/-! ## A packet that has arrived whole (R415) -/

/-- The port by which a packet that came by another goes on. One that would turn back, since it goes the other way round its dimension, keeps its
direction while that has a port (R426). -/
def onward (s : State) (came : Option Nat) (core dst : Nat) : Nat :=
  match came with
  | none => portFor s core dst
  | some i =>
    let dir := direction (selfPkg s) dst
    if i < 24 && dir = i / 4 then (portIn s (if dir % 2 = 0 then dir + 1 else dir - 1) core dst).getD (portFor s core dst) else portFor s core dst

/-- A packet for another package goes on. -/
def State.forward (s : State) (came : Option Nat) (circ : Bool) (cls core dst : Nat) (bs : List Byte) : State :=
  s.queueAt (onward s came core dst) cls circ bs

/-- A management packet of an earlier life of its sender, where this package knows the sender's life (05 R143). DEDUCED (log 73). -/
def earlierLife (s : State) (h : PktHead) : Bool := decide (peerInc s h.src ≠ 0) && decide (h.sInc ≠ peerInc s h.src)

/-- `came` : the port it came by; `circ` : its flits were scheduled. -/
def State.arrive (s : State) (came : Option Nat) (circ : Bool) (cls : Nat) (bs : List Byte) : State :=
  match packetOf bs with
  | none => s
  | some (dst, p) =>
    if dst ≠ selfPkg s then s.forward came circ cls (headOfPacket bs).core dst bs
    else match p with
    | .request r => s.takeRequest { r with cls := cls }
    | .response a => s.takeResponse a
    | .management h pkg state inc => if earlierLife s h then s.countStalePacket else s.setPeer pkg state inc
    | .abort h group mask => if current s h.src h.sInc h.rInc then s.takeAbort h.src h.ctx group mask else s.countStalePacket
    | .abortAck h group _ => if current s h.src h.sInc h.rInc then s.abortAcked h.src h.ctx group else s.countStalePacket
    | .contrib c _ => s.contribPacket c

/-! ## Reassembly (R420) -/

/-- The slot a flit enters: its class's, or the circuit slot. -/
def slotOfFlit (f : BitVec 1024) : Nat := if flitCirc f then 3 else flitClass f

/-- The flits of a packet, complete: its bytes, if the count it gives is right. -/
def wholePacket (fs : List (BitVec 1024)) : Option (List Byte) :=
  let bs := fs.flatMap flitPayload
  if packetFlits bs = fs.length then some bs else none

/-- A flit accepted in order. What crosses a bridge is applied by CROSS_DIE_APPLY, which holds it (05 R137). -/
def State.assemble (s : State) (i : Nat) (f : BitVec 1024) : State :=
  let p := s.port i
  let k := slotOfFlit f
  let held := vget [] p.slots k
  let first := flitPos f = 1 || flitPos f = 3
  if first ≠ held.isEmpty then (s.putPort i { p with slots := p.slots.setIfInBounds k [] }).retrainPort i
  else
    let fs := held ++ [f]
    if flitPos f = 2 || flitPos f = 3 then
      let s1 := s.putPort i { p with slots := p.slots.setIfInBounds k [] }
      match wholePacket fs with
      | some bs => if isBridge i then s1 else s1.arrive (some i) (flitCirc f) (flitClass f) bs
      | none => s1
    else s.putPort i { p with slots := p.slots.setIfInBounds k fs }

/-! ## Recovery (R422 to R424) -/

/-- The symbols that answer a request for a round. -/
def answerSymbols (f : BitVec 1024) (round : Nat) : Nat := joinNat 10 (paritySymbols f (parityCount (round - 1)) (parityCount round))

def Port.parityAsked (p : Port) (seq round : Nat) : Port :=
  match p.retry.find? fun f => flitSeq f = seq with
  | some f => if 1 ≤ round && round ≤ 2 then p.queueControl (controlFlit 2 seq round (answerSymbols f round)) else p
  | none => p

/-- Every flit from a SEQ on is sent again. -/
def Port.replayAsked (p : Port) (seq : Nat) : Port :=
  if p.retry.any fun f => flitSeq f = seq then { p with resend := p.retry.dropWhile fun f => flitSeq f ≠ seq } else p

/-- A damaged flit is kept and the next round asked for; past round 2 a replay, and past two replays the port retrains. The round kept is
the one asked for; 3 stands for a replay. -/
def State.askRound (s : State) (i : Nat) (f : BitVec 1024) (symbols : List Nat) (round : Nat) : State :=
  let p := s.port i
  let seq := p.expect.toNat
  if round ≤ 2 then s.putPort i ({ p with damaged := some (f, round, symbols), reqTime := 0 }.queueControl (controlFlit 1 seq round 0))
  else if p.replays ≥ 2 then (s.putPort i { p with damaged := none, heldBack := [], replays := 0 }).retrainPort i
  else s.putPort i ({ p with damaged := some (f, 3, symbols), heldBack := [], replays := p.replays + 1, reqTime := 0 }.queueControl
    (controlFlit 3 seq 0 0))

/-- A flit received whole: in order it is accepted, else discarded. -/
def State.acceptFlit (s : State) (i : Nat) (f : BitVec 1024) : State :=
  let p := if flitAv f then (s.port i).acked (flitAck f) else s.port i
  if flitSeq f = p.expect.toNat then (s.putPort i { p with expect := p.expect + 1, damaged := none, replays := 0 }).assemble i f
  else s.putPort i p

def trailerSymbols (parity : BitVec 80) : List Nat := elemsOf 10 8 parity.toNat

/-- A sequenced flit as it comes, with none damaged before it. -/
def State.takeFlit (s : State) (i : Nat) (f : BitVec 1024) (parity : BitVec 80) : State :=
  match recover f (trailerSymbols parity) with
  | some g => s.acceptFlit i g
  | none => s.askRound i f (trailerSymbols parity) 1

/-- The flits held behind a damaged one, until one of them is damaged too. -/
def releaseHeld (i : Nat) : Nat → State → State
  | 0, s => s
  | n + 1, s =>
    let p := s.port i
    match p.heldBack, p.damaged with
    | (f, parity) :: rest, none => if p.up then releaseHeld i n ((s.putPort i { p with heldBack := rest }).takeFlit i f parity) else s
    | _, _ => s

def State.release (s : State) (i : Nat) : State := releaseHeld i (s.port i).heldBack.length s

/-- An answer's symbols join those held, and the flit is decoded again. -/
def State.parityAnswered (s : State) (i seq round : Nat) (more : Nat) : State :=
  let p := s.port i
  match p.damaged with
  | none => s
  | some (f, r, symbols) =>
    if r ≠ round || seq ≠ p.expect.toNat then s
    else
      let all := symbols ++ elemsOf 10 (parityCount round - parityCount (round - 1)) more
      match recover f all with
      | some g => ((s.putPort i { p with damaged := none }).acceptFlit i g).release i
      | none => s.askRound i f all (round + 1)

/-- A control flit (R423); one of a reserved CTYPE is ignored. -/
def State.controlArrives (s : State) (i : Nat) (f : BitVec 1024) : State :=
  if flitByte f 4 % 16 > 3 then s
  else
  let s1 := if flitAv f then s.putPort i ((s.port i).acked (flitAck f)) else s
  let seq := flitByte f 5
  let round := flitByte f 6
  match flitByte f 4 % 16 with
  | 1 => s1.putPort i ((s1.port i).parityAsked seq round)
  | 2 => s1.parityAnswered i seq round (f.toNat / 2 ^ 64)
  | 3 => s1.putPort i ((s1.port i).replayAsked seq)
  | _ => s1

/-- A sequenced flit arrives. -/
def State.flitArrives (s : State) (i : Nat) (f : BitVec 1024) (parity : BitVec 80) : State :=
  let p := s.port i
  match p.damaged with
  | none => s.takeFlit i f parity
  | some (_, r, _) =>
    if r ≠ 3 then s.putPort i { p with heldBack := p.heldBack ++ [(f, parity)] }
    else match recover f (trailerSymbols parity) with
    | some g => s.acceptFlit i g
    | none => s.askRound i f (trailerSymbols parity) 1

/-- FLIT_RECEIVE: a control flit that cannot be read is discarded. -/
def execFlitReceive (port : Nat) (flit : BitVec 1024) (parity : BitVec 80) (s : State) : Out :=
  .next (if !(s.port port).up then s
    else match recover flit (trailerSymbols parity) with
    | some g => if flitClass g = 3 then s.controlArrives port g else s.flitArrives port g (baseParity g)
    | none => if flitClass flit = 3 then s else s.flitArrives port flit parity)

def execLinkParityRequest (port : Nat) (seq : Byte) (round : BitVec 2) (s : State) : Out :=
  .next (s.putPort port ((s.port port).parityAsked seq.toNat round.toNat))

def execLinkParityAnswer (port : Nat) (seq : Byte) (round : BitVec 2) (symbols : BitVec 160) (s : State) : Out :=
  .next (s.parityAnswered port seq.toNat round.toNat symbols.toNat)

def execLinkReplayRequest (port : Nat) (seq : Byte) (s : State) : Out := .next (s.putPort port ((s.port port).replayAsked seq.toNat))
§ §
**Required work**
Everything starting at the line containing "def State.parityAnswered (s" and ending at the line containing "let all := symbols" in the records above should be repeated exactly, and only that.

**Exercise result**
def State.parityAnswered (s : State) (i seq round : Nat) (more : Nat) : State :=
  let p := s.port i
  match p.damaged with
  | none => s
  | some (f, r, symbols) =>
    if r ≠ round || seq ≠ p.expect.toNat then s
    else
      let all := symbols ++ elemsOf 10 (parityCount round - parityCount (round - 1)) more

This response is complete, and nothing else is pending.